Collected data entries:
::::::::::

/-- Every step is one of the seven moves. -/
theorem step_moved {s t : State} (h : step s = .next t) : Moved s t := by
  cases hag : s.agenda with
  | nil => exact progress_moved (step_of_agenda_nil hag ▸ h)
  | cons ev rest =>
    rw [step_of_agenda_cons hag] at h
    cases ev with
    | present e cmd => exact present_moved hag h
    | complete e => exact complete_moved rest h
    | read a =>
      obtain ⟨-, -, rfl⟩ := hostRead_next.1 h
      exact .reads a rest hag
    | write a v =>
      obtain ⟨haddr, hfree, rfl⟩ := hostWrite_next.1 h
      exact .writes a v rest hag haddr hfree
    | take =>
      cases h
      exact .takes rest hag
    | reset =>
      cases h
      exact .resets rest hag

/-! ### What SHL leaves unchanged -/

section shlComplete
variable (ref n : Nat) (s : State)

@[simp] theorem shlComplete_cfg : (shlComplete ref n s).cfg = s.cfg := by
  obtain ⟨hcfg, -⟩ := shlComplete_fields ref n s
  exact hcfg

@[simp] theorem shlComplete_phases : (shlComplete ref n s).phases = s.phases.set s.active .idle := by
  obtain ⟨-, hphases, -⟩ := shlComplete_fields ref n s
  exact hphases

@[simp] theorem shlComplete_active : (shlComplete ref n s).active = s.active := by
  obtain ⟨-, -, -, -, hactive, -⟩ := shlComplete_fields ref n s
  exact hactive

theorem shlComplete_responses : (shlComplete ref n s).responses =
    s.responses ++ [⟨s.active, (shlCase s.cfg ref n (record s ref)).status⟩] := by
  rw [shlComplete_eq]
  split_ifs
  · rw [storeShifted_eq]; rfl
  · rfl

theorem shlComplete_storage : (shlComplete ref n s).storage =
    if shlCase s.cfg ref n (record s ref) = .shifted then (storeShifted ref (record s ref) n s).storage
    else s.storage := by
  rw [shlComplete_eq]
  split_ifs <;> rfl

end shlComplete

/-- A field that SHL changes belongs to the record named, in case 5 (R46, R81). -/
theorem shifted_of_not_sameAt_shlComplete {ref n : Nat} {s : State} {a : Addr}
    (h : ¬ SameAt s (shlComplete ref n s) a) : shlCase s.cfg ref n (record s ref) = .shifted ∧ a.ref = ref := by
  rw [SameAt, shlComplete_cfg, shlComplete_storage] at h
  split_ifs at h with hcase
  · refine ⟨hcase, by_contra fun hne => h ?_⟩
    rw [memRead_storeShifted, if_neg hne]
  · exact absurd rfl h

/-! ### Reset -/

/-- What a reset abandons changes the storage and the count of free values only. -/
theorem abandon_eq (s : State) (p : Phase) :
    abandon s p = { s with storage := (abandon s p).storage, drawn := (abandon s p).drawn } := by
  obtain h | ⟨r, n, -, -, h⟩ := abandon_cases s p <;> rw [h]
  rw [abandonRecord_eq]

theorem foldl_abandon_eq (ps : List Phase) (s : State) :
    ps.foldl abandon s =
      { s with storage := (ps.foldl abandon s).storage, drawn := (ps.foldl abandon s).drawn } := by
  induction ps generalizing s with
  | nil => rfl
  | cons p ps ih => rw [List.foldl_cons, ih, abandon_eq]

@[simp] theorem foldl_abandon_cfg (ps : List Phase) (s : State) : (ps.foldl abandon s).cfg = s.cfg := by
  rw [foldl_abandon_eq]

section pullReset
variable (s : State)

@[simp] theorem pullReset_cfg : (pullReset s).cfg = s.cfg := foldl_abandon_cfg s.phases s

@[simp] theorem pullReset_phases : (pullReset s).phases = s.phases.map fun _ => .idle := rfl

@[simp] theorem pullReset_responses : (pullReset s).responses = [] := rfl

@[simp] theorem pullReset_storage : (pullReset s).storage = (s.phases.foldl abandon s).storage := rfl

@[simp] theorem pullReset_drawn : (pullReset s).drawn = (s.phases.foldl abandon s).drawn := rfl

@[simp] theorem pullReset_readData : (pullReset s).readData = s.readData := by
  simp only [pullReset]; rw [foldl_abandon_eq]

@[simp] theorem pullReset_agenda : (pullReset s).agenda = s.agenda := by
  simp only [pullReset]; rw [foldl_abandon_eq]

@[simp] theorem pullReset_active : (pullReset s).active = s.active := by
  simp only [pullReset]; rw [foldl_abandon_eq]

end pullReset

theorem abandonRecord_drawn (r : Nat) (s : State) : (abandonRecord r s).drawn = s.drawn + 1 + s.cfg.CAPACITY := rfl

theorem drawn_le_drawn_abandon (s : State) (p : Phase) : s.drawn ≤ (abandon s p).drawn := by
  obtain h | ⟨r, n, -, -, h⟩ := abandon_cases s p <;> rw [h]
  rw [abandonRecord_drawn]; omega

theorem drawn_le_drawn_foldl_abandon (ps : List Phase) (s : State) : s.drawn ≤ (ps.foldl abandon s).drawn := by
  induction ps generalizing s with
  | nil => exact le_rfl
  | cons p ps ih => exact (drawn_le_drawn_abandon s p).trans (ih _)

theorem foldl_abandon_of_idle {ps : List Phase} (s : State) (h : ∀ p ∈ ps, p = .idle) : ps.foldl abandon s = s := by
  induction ps with
  | nil => rfl
  | cons p ps ih =>
    obtain ⟨rfl, hps⟩ := List.forall_mem_cons.1 h
    exact ih hps

/-- A record no abandoned command names reads as before. -/
theorem memRead_foldl_abandon_of_not_mem {ps : List Phase} {s : State} {a : Addr}
    (h : ∀ n, .busy a.ref n ∉ ps) : memRead s.cfg (ps.foldl abandon s).storage a = memRead s.cfg s.storage a := by
  induction ps generalizing s with
  | nil => rfl
  | cons p ps ih =>
    have htail : ∀ n, .busy a.ref n ∉ ps := fun n hn => h n (List.mem_cons_of_mem p hn)
    rw [List.foldl_cons, ← abandon_cfg s p, ih htail, abandon_cfg]
    obtain hp | ⟨r, n, rfl, -, hp⟩ := abandon_cases s p <;> rw [hp]
    exact memRead_abandonRecord_of_ne s fun hr => h n (hr ▸ List.mem_cons_self)

/-- Every field of an abandoned record is one of the free values drawn for it (R36). -/
theorem exists_freeValue_abandonRecord {s : State} {r : Nat} {f : Field} (h : isAddress s.cfg ⟨r, f⟩ = true) :
    ∃ k, s.drawn ≤ k ∧ k < (abandonRecord r s).drawn ∧
      memRead s.cfg (abandonRecord r s).storage ⟨r, f⟩ = trunc (fieldBits s.cfg f) (Config.freeValue k) := by
  simp only [abandonRecord, foldl_wordWrite_eq, State.lenWrite_cfg, State.lenWrite_storage,
    memRead_foldl_wordWrite]
  cases f with
  | len => exact ⟨s.drawn, le_rfl, by omega, memRead_memWrite_self _ _ _ _⟩
  | word i =>
    have hi : i < s.cfg.CAPACITY := by simpa using (Bool.and_eq_true_iff.1 h).2
    exact ⟨s.drawn + 1 + i, by omega, by omega, by simp [hi, fieldBits]⟩

/-- The same when several commands are abandoned: the last one that names the record draws its fields. -/
theorem exists_freeValue_foldl_abandon {ps : List Phase} {s : State} {r n : Nat} {f : Field}
    (hmem : .busy r n ∈ ps) (h : isAddress s.cfg ⟨r, f⟩ = true) :
    ∃ k, s.drawn ≤ k ∧ k < (ps.foldl abandon s).drawn ∧
      memRead s.cfg (ps.foldl abandon s).storage ⟨r, f⟩ = trunc (fieldBits s.cfg f) (Config.freeValue k) := by
  induction ps generalizing s n with
  | nil => simp at hmem
  | cons p ps ih =>
    rw [List.foldl_cons]
    by_cases hlater : ∃ n', .busy r n' ∈ ps
    · obtain ⟨n', hn'⟩ := hlater
      obtain ⟨k, hlo, hhi, hval⟩ := ih (s := abandon s p) hn' (by rwa [abandon_cfg])
      rw [abandon_cfg] at hval
      exact ⟨k, (drawn_le_drawn_abandon s p).trans hlo, hhi, hval⟩
    · push Not at hlater
      obtain rfl : .busy r n = p := (List.mem_cons.1 hmem).resolve_right (hlater n)
      have hpop : isPopulated s.cfg r = true := (Bool.and_eq_true_iff.1 h).1
      have hab : abandon s (.busy r n) = abandonRecord r s := if_pos hpop
      obtain ⟨k, hlo, hhi, hval⟩ := exists_freeValue_abandonRecord h
      refine ⟨k, hlo, ?_, ?_⟩
      · rw [hab]
        exact hhi.trans_le (drawn_le_drawn_foldl_abandon ps _)
      · rw [← abandon_cfg s (.busy r n), memRead_foldl_abandon_of_not_mem hlater, abandon_cfg, hab, hval]

/-! ### The words a shift writes -/

/-- A shift that passes the overflow test stays within the record (R103 a). -/
theorem topIndex_le_capacity {c : Config} {v : Record} {n : Nat} (hv : v.Valid c) (hlen : 0 < v.len)
    (hfit : v.bitlen c + n ≤ c.capBits) : topIndex c v n ≤ c.CAPACITY := by
  obtain ⟨-, htop⟩ := hv
  have hpos := blen_pos_iff.2 (htop hlen)
  rw [Record.bitlen_of_len_pos hlen] at hfit
  have hlt : (v.len - 1 + n / c.W) * c.W < c.CAPACITY * c.W := by
    rw [Nat.add_mul]
    have hdiv := Nat.div_mul_le_self n c.W
    simp only [Config.capBits] at hfit
    omega
  have hle := Nat.lt_of_mul_lt_mul_right hlt
  simp only [topIndex, wordShift]
  omega

theorem writtenWords_le_capacity {c : Config} {v : Record} {n : Nat} (hv : v.Valid c) (hlen : 0 < v.len)
    (hfit : v.bitlen c + n ≤ c.capBits) : writtenWords c v n ≤ c.CAPACITY := by
  have htop := topIndex_le_capacity hv hlen hfit
  unfold writtenWords
  split_ifs <;> omega

theorem shifted_word (c : Config) (v : Record) (n j : Nat) :
    (shifted c v n).word j = if j < c.CAPACITY then newWord c v n j else 0 := by
  split_ifs with hj
  · simp [Record.word, shifted, hj]
  · simp [Record.word, shifted, not_lt.1 hj]

/-! ### Insignificant words -/

section SameValue
variable {c : Config} {v u : Record} (h : v.SameValue u)
include h

theorem Record.SameValue.bitlen_eq : u.bitlen c = v.bitlen c := by
  obtain ⟨hlen, hword⟩ := h
  unfold Record.bitlen
  rw [← hlen]
  split_ifs
  · rfl
  · rw [hword _ (by omega)]

theorem Record.SameValue.topIndex_eq (n : Nat) : topIndex c u n = topIndex c v n := by
  rw [topIndex, topIndex, h.1]

theorem Record.SameValue.carryIn_eq (bs : Nat) {k : Nat} (hk : k ≤ v.len) : carryIn c u bs k = carryIn c v bs k := by
  unfold carryIn
  split_ifs
  · rfl
  · rw [h.2 (k - 1) (by omega)]

theorem Record.SameValue.carryOut_eq (hpos : 0 < v.len) (bs : Nat) : carryOut c u bs = carryOut c v bs := by
  obtain ⟨hlen, hword⟩ := h
  rw [carryOut, carryOut, ← hlen, hword _ (by omega)]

::::::::::

# [Exercise]
Could you return exactly the lines above from the line with "absurd rfl h" to the line with "foldl_abandon_cfg s.phases s", both included, and nothing else?

# [Solution]
  · exact absurd rfl h

/-! ### Reset -/

/-- What a reset abandons changes the storage and the count of free values only. -/
theorem abandon_eq (s : State) (p : Phase) :
    abandon s p = { s with storage := (abandon s p).storage, drawn := (abandon s p).drawn } := by
  obtain h | ⟨r, n, -, -, h⟩ := abandon_cases s p <;> rw [h]
  rw [abandonRecord_eq]

theorem foldl_abandon_eq (ps : List Phase) (s : State) :
    ps.foldl abandon s =
      { s with storage := (ps.foldl abandon s).storage, drawn := (ps.foldl abandon s).drawn } := by
  induction ps generalizing s with
  | nil => rfl
  | cons p ps ih => rw [List.foldl_cons, ih, abandon_eq]

@[simp] theorem foldl_abandon_cfg (ps : List Phase) (s : State) : (ps.foldl abandon s).cfg = s.cfg := by
  rw [foldl_abandon_eq]

section pullReset
variable (s : State)

@[simp] theorem pullReset_cfg : (pullReset s).cfg = s.cfg := foldl_abandon_cfg s.phases s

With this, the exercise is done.